Oh but it wasn’t over. I never expected the taxi ride back to be anything but more of the same, but I should have known that there would be no sleepy drive ahead of me when the taxi driver suggested 6,000 colones was a reasonable price and Emily pulled me off in a huff. We only had 5.700 on us, and that seemed an outrageous amount for a taxi ride which had never cost us more than 4,000 colones. So when we finally chose a taxi, we were surprised when the meter started increasing rapidly. All our calm was erased as we anxiously watched it pass 2,500 and then 3,000.
“What if we don’t have enough?” I whispered.
“I don’t know man…”
4,000… we’re close to home, but at the rate the fare was going, we may not make it.
“Aquí?” The driver glances into the rearview mirror.
“Sí, sigue 500 metros… y luego… no! Shoot, I’ll get off at the corner. Here! Aquí! Stop!”
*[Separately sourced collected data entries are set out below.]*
-- ==== Sys2Proof/Machine/State.lean ====
section
/-!
DEFINITION. Machine/State.lean: the state of a Glanith 9400 as plain data: strands, workgroups, cores, contexts, the Work
Distributor, memory and what is in flight, the engines, the host channels, security, debug, fabric and power, with the model's
own schedule and its counter of free values. INVENTORY.md lists every field with its rule and its reset value.
-/
namespace Sys2Proof.Machine
open Sys2Proof

/-- Faults of the model. The spec names none that ends the machine (every trap and error of the spec is a next state). -/
inductive Fault where
  /-- No meaning raises it at present; kept for an access to an address that the spec says does not exist. Safe. -/
  | noSuchAddress (addr : Nat)
deriving DecidableEq, Repr

/-- Refusals of the model. -/
inductive Refusal where
  /-- An instruction without a meaning yet; raised by Dispatch only. Safe. -/
  | notModelled (mnemonic : String)
  /-- An instruction is asked of the model while no strand is issuing: nothing of the spec happens. Safe. -/
  | noStrand
deriving DecidableEq, Repr

/-! ### Strands (R21 to R45) -/

/-- Split-table states (Table 2.2). -/
inductive FState where
  | ready | blocked | waiting | free
deriving DecidableEq, Repr

/-- Limits of engines that block at issue: the matrix queue (R239), copies (R241), prefetches (R232), fabric transfers (R293). -/
inductive Limit where
  | matrix | copies | prefetch | fabric
deriving DecidableEq, Repr

/-- Why a blocked fragment waits (R38, R45, R61): queue operations with the entries that each queue must give and each channel must
take; a counter (a slot, or a global one by physical address) with its value; a barrier's generation; an in-flight counter; the
deliveries into a landing region; a full/empty line; a page request; an access of a scan; or an engine's limit. -/
inductive Wait where
  | queues (pops : List (Nat × Nat)) (push : List (Nat × Nat × Nat))
  | counter (slot : Option Nat) (pa : Nat) (value : W64)
  | barrier (b : Nat) (gen : Nat)
  | waitf (p : Path) (thr : Nat)
  | land (region : Nat)
  | fullEmpty (line : Nat) (load : Bool)
  | page
  | access (id : Nat)
  | engine (k : Limit)
deriving DecidableEq, Repr

/-- A scan in progress (R223, R224): the next element, what the current group holds, what was pushed, and the access that fetches
an element of another device. -/
structure Scan where
  pos    : Nat
  idxs   : List W32
  vals   : List W32
  pushed : Nat
  fetch  : Option Nat
deriving DecidableEq, Repr

/-- A split-table entry (Table 2.2) with the model's links: `born` numbers fragments in creation order (R35), `pborn` is the
parent's number and `split` says that the fragment waits for the children of its BRD (R202). RC and a scan in progress belong to the fragment whose instruction they continue (R159, R214). -/
structure Frag where
  pc     : BitVec 62
  join   : BitVec 62
  fm     : TMask
  em     : TMask
  parent : BitVec 4
  st     : FState
  born   : Nat
  pborn  : Option Nat
  split  : Bool
  wait   : Option Wait
  rc     : Nat
  scan   : Option Scan
deriving DecidableEq, Repr
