-- ==== Sys2Proof/Machine/Queue.lean ====
section
/-!
DEFINITION. Machine/Queue.lean: the queues (R46 to R59): ends, channels, heads, pops, pushes, end of stream, and the freeing of
broadcast entries.
-/
namespace Sys2Proof.Machine
open Sys2Proof

/-- The producing slice (Table 2.5). -/
def QKind.producer : QKind → Slice
  | .oq => .access | .sq => .execute | .cq => .execute
/-- The consuming slice (Table 2.5). -/
def QKind.consumer : QKind → Slice
  | .oq => .execute | .sq => .access | .cq => .access

/-- The other slice. -/
def Slice.other : Slice → Slice
  | .access => .execute | .execute => .access

/-- The strands of a workgroup's slice that have not exited, by index. -/
def State.live (s : State) (w : WgId) (sl : Slice) : List Nat :=
  s.strands.filterMap (fun p => if p.1.wg = w && p.1.slice = sl && !p.2.exited then some p.1.idx else none)

/-- Every producer strand of a queue has exited (R51). -/
def State.producersGone (s : State) (w : WgId) (q : Queue) : Bool := (s.live w q.decl.kind.producer).isEmpty

/-- What a consumer strand has before it: its channel, or a broadcast channel from its own read pointer (R46, R53). -/
def Queue.view (q : Queue) (i : Nat) : List QEntry :=
  if q.decl.bcast then (q.chans.headD []).filter (fun e => !e.taken.contains i) else (q.chans[i]?).getD []

/-- The default channel of a producer strand (R48). -/
def Queue.channel (q : Queue) (i : Nat) : Nat := if q.decl.bcast then 0 else i % q.chans.length

/-- Free entries of a channel. -/
def Queue.room (q : Queue) (ch : Nat) : Nat := q.decl.depth - ((q.chans[ch]?).getD []).length

/-- A consumer removes its first n entries: they leave a strand channel, and a broadcast channel notes who popped them. -/
def Queue.take (q : Queue) (i n : Nat) : Queue :=
  if q.decl.bcast then
    let ids := ((q.view i).take n).map QEntry.id
    { q with chans := q.chans.map (fun c => c.map (fun e => if ids.contains e.id then { e with taken := e.taken ++ [i] } else e)) }
  else { q with chans := listAdjust q.chans i (fun c => c.drop n) }

/-- Append entries to a channel. -/
def Queue.push (q : Queue) (ch : Nat) (es : List QEntry) : Queue := { q with chans := listAdjust q.chans ch (fun c => c ++ es) }

/-- The queue of a number. -/
def Me.queue (m : Me) (n : Nat) : Option Queue := m.wg.queues.find n

/-- Replace a queue of a workgroup. -/
def State.putQueue (s : State) (w : WgId) (n : Nat) (q : Queue) : State :=
  s.updWg w (fun g => { g with queues := g.queues.put n q })

/-- Free the broadcast entries that every consumer strand that has not exited has popped (R53); a POISON entry that leaves so
is logged (R58). -/
def State.sweepQueue (s : State) (w : WgId) (n : Nat) : State :=
  match s.wgs.find w with
  | none => s
  | some g =>
    match g.queues.find n with
    | none => s
    | some q =>
      if !q.decl.bcast then s
      else
        let live := s.live w q.decl.kind.consumer
        let gone (e : QEntry) : Bool := live.all (fun i => e.taken.contains i)
        let s := (q.chans.headD []).foldl (fun s e => if gone e then s.discardPoison g.ctx e else s) s
        s.putQueue w n { q with chans := q.chans.map (fun c => c.filter (fun e => !gone e)) }

/-- Free broadcast entries of every queue of a workgroup, as after an exit (R53). -/
def State.sweepQueues (s : State) (w : WgId) : State :=
  match s.wgs.find w with
  | none => s
  | some g => g.queues.foldl (fun s q => s.sweepQueue w q.1) s

/-- What a pop of n entries finds (R49 to R51, R58). -/
inductive PopRes where
  | wait
  | poison (r : Option FaultRec)
  | ok (lo hi : List W32) (tag : BitVec 2) (taken : Nat)
deriving DecidableEq, Repr

/-- Words of an entry: eight, zero where none is held. -/
def QEntry.word (e : QEntry) (t : Nat) : W32 := (e.words[t]?).getD 0

/-- Eight zero words. -/
def zeroWords : List W32 := [0, 0, 0, 0, 0, 0, 0, 0]

/-- A pop of n entries (1, or 2 for a 64-bit type) by a consumer strand: it waits for filled heads or end of stream, meets
POISON, or delivers words with the tag that qt receives. -/
def State.popRes (s : State) (w : WgId) (i : Nat) (q : Queue) (n : Nat) : PopRes :=
  let v := (q.view i).take n
  if v.any (fun e => e.pend.isSome) || (decide (v.length < n) && !s.producersGone w q) then .wait
  else
    match v.find? (fun e => decide (e.tag = 3)) with
    | some e => .poison e.poison
    | none =>
      let tag (e : QEntry) : BitVec 2 := if v.length < n then 2 else e.tag
      match v with
      | [] => .ok zeroWords zeroWords 2 0
      | [e] => .ok e.words zeroWords (tag e) 1
      | e :: f :: _ => .ok e.words f.words (tag f) 2

/-- A pop would not wait. -/
def State.popReady (s : State) (w : WgId) (i : Nat) (q : Queue) (n : Nat) : Bool := s.popRes w i q n ≠ .wait

/-- Remove what a pop takes; a cq pop by an access strand is a loss-of-decoupling event (R60). -/
def State.popTake (s : State) (m : Me) (qn : Nat) (taken : Nat) : State :=
  match m.queue qn with
  | none => s
  | some _ =>
    match (s.wgs.find m.sid.wg).bind (fun g => g.queues.find qn) with
    | none => s
    | some q =>
      let s := (s.putQueue m.sid.wg qn (q.take m.sid.idx taken)).sweepQueue m.sid.wg qn
      if q.decl.kind = .cq then s.count m.core 3 1 else s

/-- Set qt. -/
def State.setQt (s : State) (m : Me) (tag : BitVec 2) : State := s.updStrand m.sid (fun st => { st with qt := tag })

/-- Push filled entries, words by thread, to a channel. -/
def State.pushWords (s : State) (m : Me) (qn ch : Nat) (tag : BitVec 2) (ws : List (List W32)) : State :=
  match (s.wgs.find m.sid.wg).bind (fun g => g.queues.find qn) with
  | none => s
  | some q =>
    let es : List QEntry := (upto ws.length).map (fun i => { id := s.serial + i, tag := tag, words := (ws[i]?).getD [], pend := none, poison := none, taken := [] })
    let s := { s with serial := s.serial + ws.length }
    (s.putQueue m.sid.wg qn (q.push ch es)).sweepQueue m.sid.wg qn

/-- The queue operation of a blocked fragment can complete (R61): what it pops is there, and every channel that it pushes to has room. -/
def State.queuesReady (s : State) (sid : StrandId) (pops : List (Nat × Nat)) (push : List (Nat × Nat × Nat)) : Bool :=
  match s.wgs.find sid.wg with
  | none => false
  | some g =>
    pops.all (fun p => match g.queues.find p.1 with | none => true | some q => s.popReady sid.wg sid.idx q p.2) &&
    push.all (fun p => match g.queues.find p.1 with | none => true | some q => decide (p.2.2 ≤ q.room p.2.1))

end Sys2Proof.Machine
end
“I tumble out of the cab, half a block from my house and frantically trying to relate to the driver that he didn’t have to get out to get my backpack from the trunk. I could get it myself if it would save precious minutes that the meter was running. Hell, I’d do it running behind the taxi if he’d let me…
Finally I watched the taxi continue the 6 blocks up to Emily’s with unease. I’d left the meter at something like 4,900 colones. I kept my fingers crossed.
I found out the next day that Emily, too, had stopped the man at the entrance to her neighborhood. As soon as the meter reached 5,600 she’d yelled at him to stop, in English, the frenzy of the situation having rendered her Spanish-less, and by the time she’d managed to remember how to stop him in Spanish, it’d reached 5,700.
An appropriately exciting ending to an unexpectedly exciting vacation.